(INFORMATION SHOWN Opens)
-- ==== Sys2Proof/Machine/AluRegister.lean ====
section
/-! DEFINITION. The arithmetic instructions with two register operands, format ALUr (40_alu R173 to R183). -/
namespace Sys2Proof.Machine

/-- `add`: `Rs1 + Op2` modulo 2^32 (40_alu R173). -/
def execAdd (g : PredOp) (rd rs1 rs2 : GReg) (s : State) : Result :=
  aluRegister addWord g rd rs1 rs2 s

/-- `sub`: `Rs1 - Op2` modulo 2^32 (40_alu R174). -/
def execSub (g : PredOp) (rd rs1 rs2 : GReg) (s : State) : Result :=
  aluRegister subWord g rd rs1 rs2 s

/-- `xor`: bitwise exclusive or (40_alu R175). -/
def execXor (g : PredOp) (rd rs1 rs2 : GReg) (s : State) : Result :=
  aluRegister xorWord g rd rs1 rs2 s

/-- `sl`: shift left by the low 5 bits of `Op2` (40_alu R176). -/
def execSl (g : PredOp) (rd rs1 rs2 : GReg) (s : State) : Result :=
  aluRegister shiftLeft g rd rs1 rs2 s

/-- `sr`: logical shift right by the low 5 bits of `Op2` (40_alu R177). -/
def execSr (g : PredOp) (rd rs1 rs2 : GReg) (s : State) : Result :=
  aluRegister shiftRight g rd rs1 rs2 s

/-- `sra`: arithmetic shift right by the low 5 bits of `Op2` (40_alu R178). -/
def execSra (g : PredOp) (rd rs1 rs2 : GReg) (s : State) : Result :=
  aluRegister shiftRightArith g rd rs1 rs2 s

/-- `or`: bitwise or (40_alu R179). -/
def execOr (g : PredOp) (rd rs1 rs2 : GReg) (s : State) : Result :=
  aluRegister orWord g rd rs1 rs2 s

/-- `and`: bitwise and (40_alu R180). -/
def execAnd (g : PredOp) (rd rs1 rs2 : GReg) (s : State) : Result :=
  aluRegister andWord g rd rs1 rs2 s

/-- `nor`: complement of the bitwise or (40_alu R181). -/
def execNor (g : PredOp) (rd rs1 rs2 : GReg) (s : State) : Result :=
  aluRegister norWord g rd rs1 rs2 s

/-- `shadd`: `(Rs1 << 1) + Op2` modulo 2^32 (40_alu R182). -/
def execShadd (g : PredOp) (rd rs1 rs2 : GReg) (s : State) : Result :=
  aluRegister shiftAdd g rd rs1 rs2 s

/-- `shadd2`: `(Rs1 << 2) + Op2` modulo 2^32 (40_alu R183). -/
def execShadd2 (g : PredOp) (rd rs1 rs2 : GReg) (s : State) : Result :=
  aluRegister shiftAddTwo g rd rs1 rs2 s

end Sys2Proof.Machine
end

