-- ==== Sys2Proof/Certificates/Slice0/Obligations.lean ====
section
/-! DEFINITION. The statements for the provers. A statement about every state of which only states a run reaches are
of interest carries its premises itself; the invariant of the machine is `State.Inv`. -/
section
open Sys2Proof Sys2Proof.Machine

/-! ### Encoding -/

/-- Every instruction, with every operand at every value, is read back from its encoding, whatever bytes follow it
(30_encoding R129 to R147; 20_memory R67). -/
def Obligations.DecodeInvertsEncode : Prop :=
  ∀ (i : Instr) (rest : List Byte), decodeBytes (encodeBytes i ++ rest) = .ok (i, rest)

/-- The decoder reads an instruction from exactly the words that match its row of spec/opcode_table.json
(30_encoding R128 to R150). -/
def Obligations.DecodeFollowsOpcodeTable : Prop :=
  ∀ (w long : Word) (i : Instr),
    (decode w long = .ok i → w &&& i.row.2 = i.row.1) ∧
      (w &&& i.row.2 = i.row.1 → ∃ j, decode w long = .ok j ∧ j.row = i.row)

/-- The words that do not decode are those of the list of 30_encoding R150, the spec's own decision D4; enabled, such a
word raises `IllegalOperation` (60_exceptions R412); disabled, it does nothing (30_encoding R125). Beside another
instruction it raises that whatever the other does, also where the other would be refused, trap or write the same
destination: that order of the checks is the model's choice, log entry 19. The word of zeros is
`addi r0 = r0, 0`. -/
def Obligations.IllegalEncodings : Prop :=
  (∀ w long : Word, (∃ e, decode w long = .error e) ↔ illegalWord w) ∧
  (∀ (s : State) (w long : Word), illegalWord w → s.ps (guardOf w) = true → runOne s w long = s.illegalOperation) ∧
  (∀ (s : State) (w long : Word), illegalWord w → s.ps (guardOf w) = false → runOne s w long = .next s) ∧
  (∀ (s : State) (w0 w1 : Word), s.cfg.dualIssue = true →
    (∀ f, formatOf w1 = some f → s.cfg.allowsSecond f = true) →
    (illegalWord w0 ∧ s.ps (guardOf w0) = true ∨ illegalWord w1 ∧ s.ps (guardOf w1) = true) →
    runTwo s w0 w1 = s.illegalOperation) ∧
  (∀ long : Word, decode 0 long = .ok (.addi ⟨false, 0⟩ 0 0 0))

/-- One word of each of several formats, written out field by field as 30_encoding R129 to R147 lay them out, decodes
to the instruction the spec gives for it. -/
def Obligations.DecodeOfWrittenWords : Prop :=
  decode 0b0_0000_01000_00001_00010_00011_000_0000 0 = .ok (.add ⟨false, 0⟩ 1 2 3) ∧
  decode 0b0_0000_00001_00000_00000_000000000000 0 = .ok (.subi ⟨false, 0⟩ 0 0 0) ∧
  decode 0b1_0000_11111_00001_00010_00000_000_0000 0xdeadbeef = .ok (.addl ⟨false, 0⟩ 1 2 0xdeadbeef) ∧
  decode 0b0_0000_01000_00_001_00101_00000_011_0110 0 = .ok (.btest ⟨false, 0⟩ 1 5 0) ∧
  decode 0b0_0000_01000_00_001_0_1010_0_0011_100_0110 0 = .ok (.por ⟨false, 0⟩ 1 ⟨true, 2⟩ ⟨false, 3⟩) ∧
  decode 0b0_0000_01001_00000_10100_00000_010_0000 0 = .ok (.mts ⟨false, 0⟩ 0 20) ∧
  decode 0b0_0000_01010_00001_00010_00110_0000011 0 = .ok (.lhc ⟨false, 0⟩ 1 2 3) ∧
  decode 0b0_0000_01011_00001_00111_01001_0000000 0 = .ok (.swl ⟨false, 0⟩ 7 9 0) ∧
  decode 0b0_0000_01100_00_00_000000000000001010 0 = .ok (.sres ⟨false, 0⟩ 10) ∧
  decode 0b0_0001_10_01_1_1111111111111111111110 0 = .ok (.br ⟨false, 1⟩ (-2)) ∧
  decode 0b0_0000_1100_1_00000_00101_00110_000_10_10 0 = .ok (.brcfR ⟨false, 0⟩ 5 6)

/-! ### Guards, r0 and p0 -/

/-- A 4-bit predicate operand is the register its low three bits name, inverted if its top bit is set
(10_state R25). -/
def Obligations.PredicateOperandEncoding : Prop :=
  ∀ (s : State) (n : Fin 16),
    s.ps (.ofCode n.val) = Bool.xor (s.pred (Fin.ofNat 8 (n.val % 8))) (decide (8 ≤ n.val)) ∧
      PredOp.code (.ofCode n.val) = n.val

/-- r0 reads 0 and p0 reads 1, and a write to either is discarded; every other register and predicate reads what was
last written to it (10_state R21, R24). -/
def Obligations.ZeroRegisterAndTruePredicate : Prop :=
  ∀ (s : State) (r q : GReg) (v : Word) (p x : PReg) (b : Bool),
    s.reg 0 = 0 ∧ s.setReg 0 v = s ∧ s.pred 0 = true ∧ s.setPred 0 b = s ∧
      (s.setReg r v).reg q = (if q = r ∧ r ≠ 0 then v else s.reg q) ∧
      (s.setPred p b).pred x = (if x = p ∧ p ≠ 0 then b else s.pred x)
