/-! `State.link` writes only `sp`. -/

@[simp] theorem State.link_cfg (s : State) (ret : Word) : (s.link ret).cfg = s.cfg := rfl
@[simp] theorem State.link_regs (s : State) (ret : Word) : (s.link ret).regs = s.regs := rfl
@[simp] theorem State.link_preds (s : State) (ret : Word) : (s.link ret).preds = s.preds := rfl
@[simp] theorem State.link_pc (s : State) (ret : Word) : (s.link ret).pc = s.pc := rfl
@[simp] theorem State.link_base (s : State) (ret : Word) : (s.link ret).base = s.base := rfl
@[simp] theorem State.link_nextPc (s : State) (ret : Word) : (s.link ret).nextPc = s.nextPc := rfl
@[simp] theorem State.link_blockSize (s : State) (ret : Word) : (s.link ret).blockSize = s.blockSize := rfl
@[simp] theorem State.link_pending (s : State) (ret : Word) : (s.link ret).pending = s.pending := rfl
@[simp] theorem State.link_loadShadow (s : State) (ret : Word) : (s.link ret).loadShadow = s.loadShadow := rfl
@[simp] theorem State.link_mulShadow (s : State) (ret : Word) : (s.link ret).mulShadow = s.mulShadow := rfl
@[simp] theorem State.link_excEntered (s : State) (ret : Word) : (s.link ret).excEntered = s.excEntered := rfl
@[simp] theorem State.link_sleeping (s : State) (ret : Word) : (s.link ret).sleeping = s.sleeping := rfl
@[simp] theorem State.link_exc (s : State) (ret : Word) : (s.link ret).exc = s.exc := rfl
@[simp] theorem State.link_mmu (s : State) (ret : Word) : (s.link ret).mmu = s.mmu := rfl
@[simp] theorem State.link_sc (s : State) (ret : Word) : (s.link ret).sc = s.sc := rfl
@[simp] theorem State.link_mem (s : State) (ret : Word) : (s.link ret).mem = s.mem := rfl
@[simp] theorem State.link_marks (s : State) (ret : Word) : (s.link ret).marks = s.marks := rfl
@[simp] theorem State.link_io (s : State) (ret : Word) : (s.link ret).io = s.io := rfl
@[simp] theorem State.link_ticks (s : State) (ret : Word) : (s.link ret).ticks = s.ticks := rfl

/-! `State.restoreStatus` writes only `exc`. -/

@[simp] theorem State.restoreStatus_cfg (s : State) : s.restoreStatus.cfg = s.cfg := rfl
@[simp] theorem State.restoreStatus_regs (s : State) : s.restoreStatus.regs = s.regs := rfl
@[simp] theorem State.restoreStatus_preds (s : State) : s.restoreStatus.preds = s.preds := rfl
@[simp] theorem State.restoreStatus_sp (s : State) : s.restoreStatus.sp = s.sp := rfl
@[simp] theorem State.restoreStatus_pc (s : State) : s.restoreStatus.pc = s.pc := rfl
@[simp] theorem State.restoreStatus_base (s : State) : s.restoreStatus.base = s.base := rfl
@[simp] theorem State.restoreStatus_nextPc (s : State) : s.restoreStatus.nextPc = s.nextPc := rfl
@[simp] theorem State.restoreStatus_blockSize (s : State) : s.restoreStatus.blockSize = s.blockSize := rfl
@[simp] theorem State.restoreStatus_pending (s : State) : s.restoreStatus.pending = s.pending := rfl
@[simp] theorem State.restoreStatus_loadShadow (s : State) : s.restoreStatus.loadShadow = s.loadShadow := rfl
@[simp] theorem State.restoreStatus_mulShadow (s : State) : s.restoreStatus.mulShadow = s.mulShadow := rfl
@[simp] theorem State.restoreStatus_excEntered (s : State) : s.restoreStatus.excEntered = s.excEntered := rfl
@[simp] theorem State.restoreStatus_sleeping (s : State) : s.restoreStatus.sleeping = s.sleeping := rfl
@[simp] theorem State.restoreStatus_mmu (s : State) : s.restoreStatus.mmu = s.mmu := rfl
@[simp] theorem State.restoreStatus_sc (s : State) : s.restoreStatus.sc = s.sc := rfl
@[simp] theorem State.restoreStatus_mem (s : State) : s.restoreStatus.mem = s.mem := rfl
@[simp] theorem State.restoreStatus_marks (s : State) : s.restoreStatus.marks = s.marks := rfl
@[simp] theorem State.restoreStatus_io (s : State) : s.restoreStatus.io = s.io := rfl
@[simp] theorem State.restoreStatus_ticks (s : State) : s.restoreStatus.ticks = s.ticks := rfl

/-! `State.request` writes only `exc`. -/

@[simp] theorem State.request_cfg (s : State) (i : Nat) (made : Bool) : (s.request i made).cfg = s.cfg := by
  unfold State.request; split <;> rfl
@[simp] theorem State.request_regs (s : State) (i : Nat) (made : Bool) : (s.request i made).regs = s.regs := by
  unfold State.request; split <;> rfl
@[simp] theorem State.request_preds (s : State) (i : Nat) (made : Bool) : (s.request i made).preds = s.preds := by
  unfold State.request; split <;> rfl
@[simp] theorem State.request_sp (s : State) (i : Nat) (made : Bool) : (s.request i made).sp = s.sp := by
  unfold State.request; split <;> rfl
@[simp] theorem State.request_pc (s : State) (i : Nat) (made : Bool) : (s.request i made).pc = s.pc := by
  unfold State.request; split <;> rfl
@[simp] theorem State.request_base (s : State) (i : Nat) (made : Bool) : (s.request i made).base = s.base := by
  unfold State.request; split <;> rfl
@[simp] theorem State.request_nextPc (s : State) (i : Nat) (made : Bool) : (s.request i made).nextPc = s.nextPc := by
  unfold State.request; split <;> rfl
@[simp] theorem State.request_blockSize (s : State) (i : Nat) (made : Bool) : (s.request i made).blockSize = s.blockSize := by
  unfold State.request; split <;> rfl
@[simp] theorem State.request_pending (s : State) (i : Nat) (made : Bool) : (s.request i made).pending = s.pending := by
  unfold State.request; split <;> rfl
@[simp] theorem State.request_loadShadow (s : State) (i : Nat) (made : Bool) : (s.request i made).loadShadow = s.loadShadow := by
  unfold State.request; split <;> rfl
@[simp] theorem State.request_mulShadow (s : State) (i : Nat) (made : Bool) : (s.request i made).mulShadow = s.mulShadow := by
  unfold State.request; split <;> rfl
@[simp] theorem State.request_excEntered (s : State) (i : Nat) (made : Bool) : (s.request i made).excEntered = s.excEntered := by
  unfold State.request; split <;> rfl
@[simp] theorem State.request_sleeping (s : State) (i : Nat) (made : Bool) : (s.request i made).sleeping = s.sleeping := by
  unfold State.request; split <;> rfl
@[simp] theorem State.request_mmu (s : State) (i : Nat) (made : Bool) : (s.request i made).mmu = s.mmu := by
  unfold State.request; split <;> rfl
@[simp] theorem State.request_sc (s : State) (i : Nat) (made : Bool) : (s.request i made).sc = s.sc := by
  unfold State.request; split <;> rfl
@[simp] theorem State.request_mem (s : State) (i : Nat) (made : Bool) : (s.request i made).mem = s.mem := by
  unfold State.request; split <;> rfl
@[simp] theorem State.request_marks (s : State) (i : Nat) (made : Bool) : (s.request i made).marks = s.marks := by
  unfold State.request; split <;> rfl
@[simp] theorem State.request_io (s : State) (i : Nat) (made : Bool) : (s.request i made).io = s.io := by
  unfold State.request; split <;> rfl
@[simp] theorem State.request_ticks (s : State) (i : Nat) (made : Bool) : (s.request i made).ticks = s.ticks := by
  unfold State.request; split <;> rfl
(INFORMATION SHOWN Closes)
== TASK GOAL ==
Find the string "loadShadow" in the material above, and report every line where it occurs.

== TASK RESULT ==
@[simp] theorem State.link_loadShadow (s : State) (ret : Word) : (s.link ret).loadShadow = s.loadShadow := rfl
@[simp] theorem State.restoreStatus_loadShadow (s : State) : s.restoreStatus.loadShadow = s.loadShadow := rfl
@[simp] theorem State.request_loadShadow (s : State) (i : Nat) (made : Bool) : (s.request i made).loadShadow = s.loadShadow := by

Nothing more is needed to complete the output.